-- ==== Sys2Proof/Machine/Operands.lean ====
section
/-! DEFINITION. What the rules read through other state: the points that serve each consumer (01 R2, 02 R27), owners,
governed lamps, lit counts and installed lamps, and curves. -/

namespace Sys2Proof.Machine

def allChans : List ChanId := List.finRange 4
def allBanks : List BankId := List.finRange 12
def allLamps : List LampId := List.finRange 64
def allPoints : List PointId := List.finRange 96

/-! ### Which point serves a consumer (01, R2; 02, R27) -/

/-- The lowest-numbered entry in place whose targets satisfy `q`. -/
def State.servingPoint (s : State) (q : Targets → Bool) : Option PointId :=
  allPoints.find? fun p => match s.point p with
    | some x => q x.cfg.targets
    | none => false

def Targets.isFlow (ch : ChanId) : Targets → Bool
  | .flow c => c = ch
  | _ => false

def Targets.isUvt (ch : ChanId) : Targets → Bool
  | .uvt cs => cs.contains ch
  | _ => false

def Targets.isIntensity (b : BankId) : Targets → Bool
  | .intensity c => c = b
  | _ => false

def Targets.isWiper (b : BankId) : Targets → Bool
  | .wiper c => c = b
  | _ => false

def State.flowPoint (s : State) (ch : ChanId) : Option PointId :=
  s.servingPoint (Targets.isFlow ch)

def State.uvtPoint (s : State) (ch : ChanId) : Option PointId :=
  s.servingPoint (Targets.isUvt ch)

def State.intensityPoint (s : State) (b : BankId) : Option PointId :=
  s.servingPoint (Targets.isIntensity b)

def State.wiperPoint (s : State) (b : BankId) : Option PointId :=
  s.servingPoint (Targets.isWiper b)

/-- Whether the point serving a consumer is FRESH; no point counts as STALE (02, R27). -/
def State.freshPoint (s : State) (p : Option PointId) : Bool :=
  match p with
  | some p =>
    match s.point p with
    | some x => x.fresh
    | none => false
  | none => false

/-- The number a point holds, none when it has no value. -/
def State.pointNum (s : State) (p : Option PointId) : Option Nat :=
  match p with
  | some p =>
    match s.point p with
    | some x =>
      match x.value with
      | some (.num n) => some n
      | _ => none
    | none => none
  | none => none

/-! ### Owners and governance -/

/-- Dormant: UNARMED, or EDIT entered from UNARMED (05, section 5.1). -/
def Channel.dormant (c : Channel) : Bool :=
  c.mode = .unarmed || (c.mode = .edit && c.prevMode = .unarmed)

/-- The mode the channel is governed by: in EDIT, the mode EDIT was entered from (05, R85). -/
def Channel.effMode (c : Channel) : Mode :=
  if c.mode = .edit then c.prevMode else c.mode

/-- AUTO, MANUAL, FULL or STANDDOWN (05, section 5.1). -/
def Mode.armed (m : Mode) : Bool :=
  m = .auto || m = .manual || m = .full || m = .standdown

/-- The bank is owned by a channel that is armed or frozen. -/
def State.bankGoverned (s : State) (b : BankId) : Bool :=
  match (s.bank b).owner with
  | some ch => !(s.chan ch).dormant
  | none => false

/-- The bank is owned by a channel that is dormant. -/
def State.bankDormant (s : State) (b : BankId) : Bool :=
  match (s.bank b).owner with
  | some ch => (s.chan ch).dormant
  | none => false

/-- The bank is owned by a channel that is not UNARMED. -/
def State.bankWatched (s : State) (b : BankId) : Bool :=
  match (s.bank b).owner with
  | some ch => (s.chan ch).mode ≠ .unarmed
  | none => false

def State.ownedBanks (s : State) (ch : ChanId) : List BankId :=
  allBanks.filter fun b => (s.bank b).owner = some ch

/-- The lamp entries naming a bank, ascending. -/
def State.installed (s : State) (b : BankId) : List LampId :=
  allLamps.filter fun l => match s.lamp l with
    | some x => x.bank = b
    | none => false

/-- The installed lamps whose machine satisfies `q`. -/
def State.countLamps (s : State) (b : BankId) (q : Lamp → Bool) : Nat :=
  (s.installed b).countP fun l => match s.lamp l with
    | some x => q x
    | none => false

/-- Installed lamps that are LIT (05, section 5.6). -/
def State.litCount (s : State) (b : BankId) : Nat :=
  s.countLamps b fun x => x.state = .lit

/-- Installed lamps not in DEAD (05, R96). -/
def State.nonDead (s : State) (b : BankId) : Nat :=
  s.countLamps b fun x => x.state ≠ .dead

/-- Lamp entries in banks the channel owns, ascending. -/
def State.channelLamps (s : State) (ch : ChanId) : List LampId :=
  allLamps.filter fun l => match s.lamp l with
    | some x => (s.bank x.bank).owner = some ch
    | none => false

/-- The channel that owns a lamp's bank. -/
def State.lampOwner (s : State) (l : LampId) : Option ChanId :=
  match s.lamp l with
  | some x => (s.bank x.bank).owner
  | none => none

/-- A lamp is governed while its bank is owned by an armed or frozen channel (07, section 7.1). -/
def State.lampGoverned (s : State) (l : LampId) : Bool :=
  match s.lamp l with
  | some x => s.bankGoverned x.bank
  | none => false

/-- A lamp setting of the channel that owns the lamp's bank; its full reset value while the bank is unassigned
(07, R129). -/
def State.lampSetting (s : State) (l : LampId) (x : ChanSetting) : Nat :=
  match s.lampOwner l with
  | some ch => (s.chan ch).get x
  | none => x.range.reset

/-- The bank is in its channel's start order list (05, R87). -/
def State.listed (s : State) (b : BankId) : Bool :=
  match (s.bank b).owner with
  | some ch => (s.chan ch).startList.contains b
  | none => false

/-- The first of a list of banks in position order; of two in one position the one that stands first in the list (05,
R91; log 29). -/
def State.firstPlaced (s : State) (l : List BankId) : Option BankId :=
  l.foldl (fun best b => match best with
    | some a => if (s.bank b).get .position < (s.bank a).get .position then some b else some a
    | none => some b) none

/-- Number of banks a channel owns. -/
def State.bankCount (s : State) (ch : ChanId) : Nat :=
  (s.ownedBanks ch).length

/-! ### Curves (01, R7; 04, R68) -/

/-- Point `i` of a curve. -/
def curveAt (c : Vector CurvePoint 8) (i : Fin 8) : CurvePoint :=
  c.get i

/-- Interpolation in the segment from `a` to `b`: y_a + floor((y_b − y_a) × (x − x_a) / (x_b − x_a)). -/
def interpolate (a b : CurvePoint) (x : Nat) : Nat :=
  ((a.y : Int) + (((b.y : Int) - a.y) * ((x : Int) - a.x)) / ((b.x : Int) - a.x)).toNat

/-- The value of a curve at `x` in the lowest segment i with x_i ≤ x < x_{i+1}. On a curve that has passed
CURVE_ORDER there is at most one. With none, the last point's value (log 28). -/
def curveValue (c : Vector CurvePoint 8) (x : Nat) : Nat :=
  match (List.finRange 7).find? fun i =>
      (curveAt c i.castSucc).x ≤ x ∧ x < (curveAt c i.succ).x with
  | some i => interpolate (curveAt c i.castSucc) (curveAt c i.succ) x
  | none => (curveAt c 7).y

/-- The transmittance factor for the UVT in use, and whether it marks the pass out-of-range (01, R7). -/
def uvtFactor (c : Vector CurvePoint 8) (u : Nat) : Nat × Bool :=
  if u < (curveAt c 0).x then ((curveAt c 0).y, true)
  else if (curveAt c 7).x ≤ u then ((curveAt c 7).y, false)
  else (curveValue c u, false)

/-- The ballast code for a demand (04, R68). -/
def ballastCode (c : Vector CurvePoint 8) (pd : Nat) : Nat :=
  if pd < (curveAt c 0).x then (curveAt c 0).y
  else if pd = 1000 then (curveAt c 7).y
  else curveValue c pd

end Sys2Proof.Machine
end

────────────────

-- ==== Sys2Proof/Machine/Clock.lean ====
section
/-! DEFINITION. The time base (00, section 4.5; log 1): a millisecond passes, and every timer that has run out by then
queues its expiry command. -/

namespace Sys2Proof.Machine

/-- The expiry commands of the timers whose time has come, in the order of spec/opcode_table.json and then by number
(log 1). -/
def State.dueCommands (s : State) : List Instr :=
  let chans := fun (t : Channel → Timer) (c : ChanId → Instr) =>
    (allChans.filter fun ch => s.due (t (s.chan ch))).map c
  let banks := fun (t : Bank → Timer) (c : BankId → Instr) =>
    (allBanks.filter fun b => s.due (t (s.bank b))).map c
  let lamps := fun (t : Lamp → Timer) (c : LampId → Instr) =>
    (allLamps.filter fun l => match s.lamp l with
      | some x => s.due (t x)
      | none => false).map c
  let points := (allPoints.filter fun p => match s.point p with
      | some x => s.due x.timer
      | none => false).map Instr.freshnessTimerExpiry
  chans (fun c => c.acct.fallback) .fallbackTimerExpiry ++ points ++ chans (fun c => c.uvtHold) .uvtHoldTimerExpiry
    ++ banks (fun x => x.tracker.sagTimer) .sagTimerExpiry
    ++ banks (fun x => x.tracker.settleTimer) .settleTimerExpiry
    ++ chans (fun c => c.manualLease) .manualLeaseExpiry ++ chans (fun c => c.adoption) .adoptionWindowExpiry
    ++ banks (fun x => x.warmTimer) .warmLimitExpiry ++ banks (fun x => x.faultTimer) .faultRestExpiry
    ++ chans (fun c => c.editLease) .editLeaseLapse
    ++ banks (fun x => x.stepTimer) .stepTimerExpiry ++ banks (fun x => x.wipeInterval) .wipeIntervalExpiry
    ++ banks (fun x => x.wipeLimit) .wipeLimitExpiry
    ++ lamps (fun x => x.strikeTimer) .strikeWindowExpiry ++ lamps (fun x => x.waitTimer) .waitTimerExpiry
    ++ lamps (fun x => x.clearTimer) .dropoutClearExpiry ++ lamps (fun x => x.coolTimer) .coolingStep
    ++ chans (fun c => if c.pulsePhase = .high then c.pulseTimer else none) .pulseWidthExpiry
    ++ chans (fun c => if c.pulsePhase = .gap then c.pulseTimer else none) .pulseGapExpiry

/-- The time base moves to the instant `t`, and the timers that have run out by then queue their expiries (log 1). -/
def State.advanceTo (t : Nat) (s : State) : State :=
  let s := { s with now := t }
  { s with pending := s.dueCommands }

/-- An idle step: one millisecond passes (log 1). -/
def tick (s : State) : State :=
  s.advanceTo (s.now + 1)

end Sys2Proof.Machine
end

────────────────

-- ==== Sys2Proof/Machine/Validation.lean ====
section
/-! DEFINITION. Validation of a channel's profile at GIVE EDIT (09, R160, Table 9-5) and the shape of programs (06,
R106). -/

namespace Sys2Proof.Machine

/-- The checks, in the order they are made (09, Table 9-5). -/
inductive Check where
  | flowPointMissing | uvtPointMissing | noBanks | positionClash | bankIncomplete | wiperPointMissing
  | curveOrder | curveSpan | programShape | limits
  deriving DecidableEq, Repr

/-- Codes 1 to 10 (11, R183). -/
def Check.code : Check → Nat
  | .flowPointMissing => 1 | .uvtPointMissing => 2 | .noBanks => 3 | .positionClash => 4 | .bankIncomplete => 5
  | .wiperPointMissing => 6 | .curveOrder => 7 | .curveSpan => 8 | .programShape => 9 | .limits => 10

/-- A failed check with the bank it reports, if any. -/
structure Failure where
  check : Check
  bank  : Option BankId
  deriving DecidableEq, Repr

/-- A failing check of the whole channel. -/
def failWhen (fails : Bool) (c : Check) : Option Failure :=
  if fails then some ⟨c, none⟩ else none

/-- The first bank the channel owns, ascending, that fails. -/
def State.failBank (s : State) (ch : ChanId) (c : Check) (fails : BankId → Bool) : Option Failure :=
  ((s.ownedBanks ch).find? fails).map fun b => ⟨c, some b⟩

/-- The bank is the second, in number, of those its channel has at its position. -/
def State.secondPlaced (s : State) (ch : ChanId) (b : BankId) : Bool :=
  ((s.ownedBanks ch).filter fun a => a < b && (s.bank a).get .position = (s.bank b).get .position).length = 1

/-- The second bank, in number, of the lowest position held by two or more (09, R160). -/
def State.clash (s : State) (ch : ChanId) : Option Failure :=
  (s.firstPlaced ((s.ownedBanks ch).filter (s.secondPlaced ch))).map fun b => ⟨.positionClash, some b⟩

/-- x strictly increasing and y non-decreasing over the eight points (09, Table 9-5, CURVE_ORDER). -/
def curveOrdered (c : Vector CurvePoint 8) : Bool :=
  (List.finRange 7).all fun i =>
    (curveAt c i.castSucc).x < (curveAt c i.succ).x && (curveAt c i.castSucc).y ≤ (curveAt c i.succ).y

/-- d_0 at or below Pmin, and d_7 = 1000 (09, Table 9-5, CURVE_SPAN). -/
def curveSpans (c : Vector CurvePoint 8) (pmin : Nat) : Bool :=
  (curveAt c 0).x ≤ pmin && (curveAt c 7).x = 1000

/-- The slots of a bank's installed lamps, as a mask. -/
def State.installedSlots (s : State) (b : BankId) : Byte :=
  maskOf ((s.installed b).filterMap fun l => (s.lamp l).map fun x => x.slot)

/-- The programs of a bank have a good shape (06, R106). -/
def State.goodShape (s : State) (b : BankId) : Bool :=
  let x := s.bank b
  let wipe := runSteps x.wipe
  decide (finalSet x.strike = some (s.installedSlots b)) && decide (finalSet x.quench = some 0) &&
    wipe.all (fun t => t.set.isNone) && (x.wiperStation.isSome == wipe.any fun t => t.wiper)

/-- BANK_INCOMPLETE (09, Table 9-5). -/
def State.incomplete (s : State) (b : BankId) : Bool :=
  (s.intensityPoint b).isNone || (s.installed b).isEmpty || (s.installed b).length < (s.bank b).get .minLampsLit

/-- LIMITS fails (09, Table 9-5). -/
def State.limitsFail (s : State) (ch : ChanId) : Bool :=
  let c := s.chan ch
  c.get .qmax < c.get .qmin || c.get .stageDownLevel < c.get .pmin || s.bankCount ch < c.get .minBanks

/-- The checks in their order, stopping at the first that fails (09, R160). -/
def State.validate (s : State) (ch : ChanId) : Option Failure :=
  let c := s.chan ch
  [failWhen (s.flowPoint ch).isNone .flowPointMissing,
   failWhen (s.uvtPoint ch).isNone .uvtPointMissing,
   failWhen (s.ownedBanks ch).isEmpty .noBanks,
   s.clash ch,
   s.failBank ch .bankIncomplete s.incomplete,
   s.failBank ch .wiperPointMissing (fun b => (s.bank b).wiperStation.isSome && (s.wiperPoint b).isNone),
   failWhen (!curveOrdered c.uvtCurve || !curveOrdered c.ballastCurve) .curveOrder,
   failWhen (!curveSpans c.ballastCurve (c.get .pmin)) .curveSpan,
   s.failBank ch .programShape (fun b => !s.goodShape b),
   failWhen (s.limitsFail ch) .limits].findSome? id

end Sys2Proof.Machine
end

────────────────

- EXERCISE REQUIREMENTS: Your task is to copy each line of the material that contains the word "secondPlaced".

- ANSWER BOX:
def State.secondPlaced (s : State) (ch : ChanId) (b : BankId) : Bool :=
  (s.firstPlaced ((s.ownedBanks ch).filter (s.secondPlaced ch))).map fun b => ⟨.positionClash, some b⟩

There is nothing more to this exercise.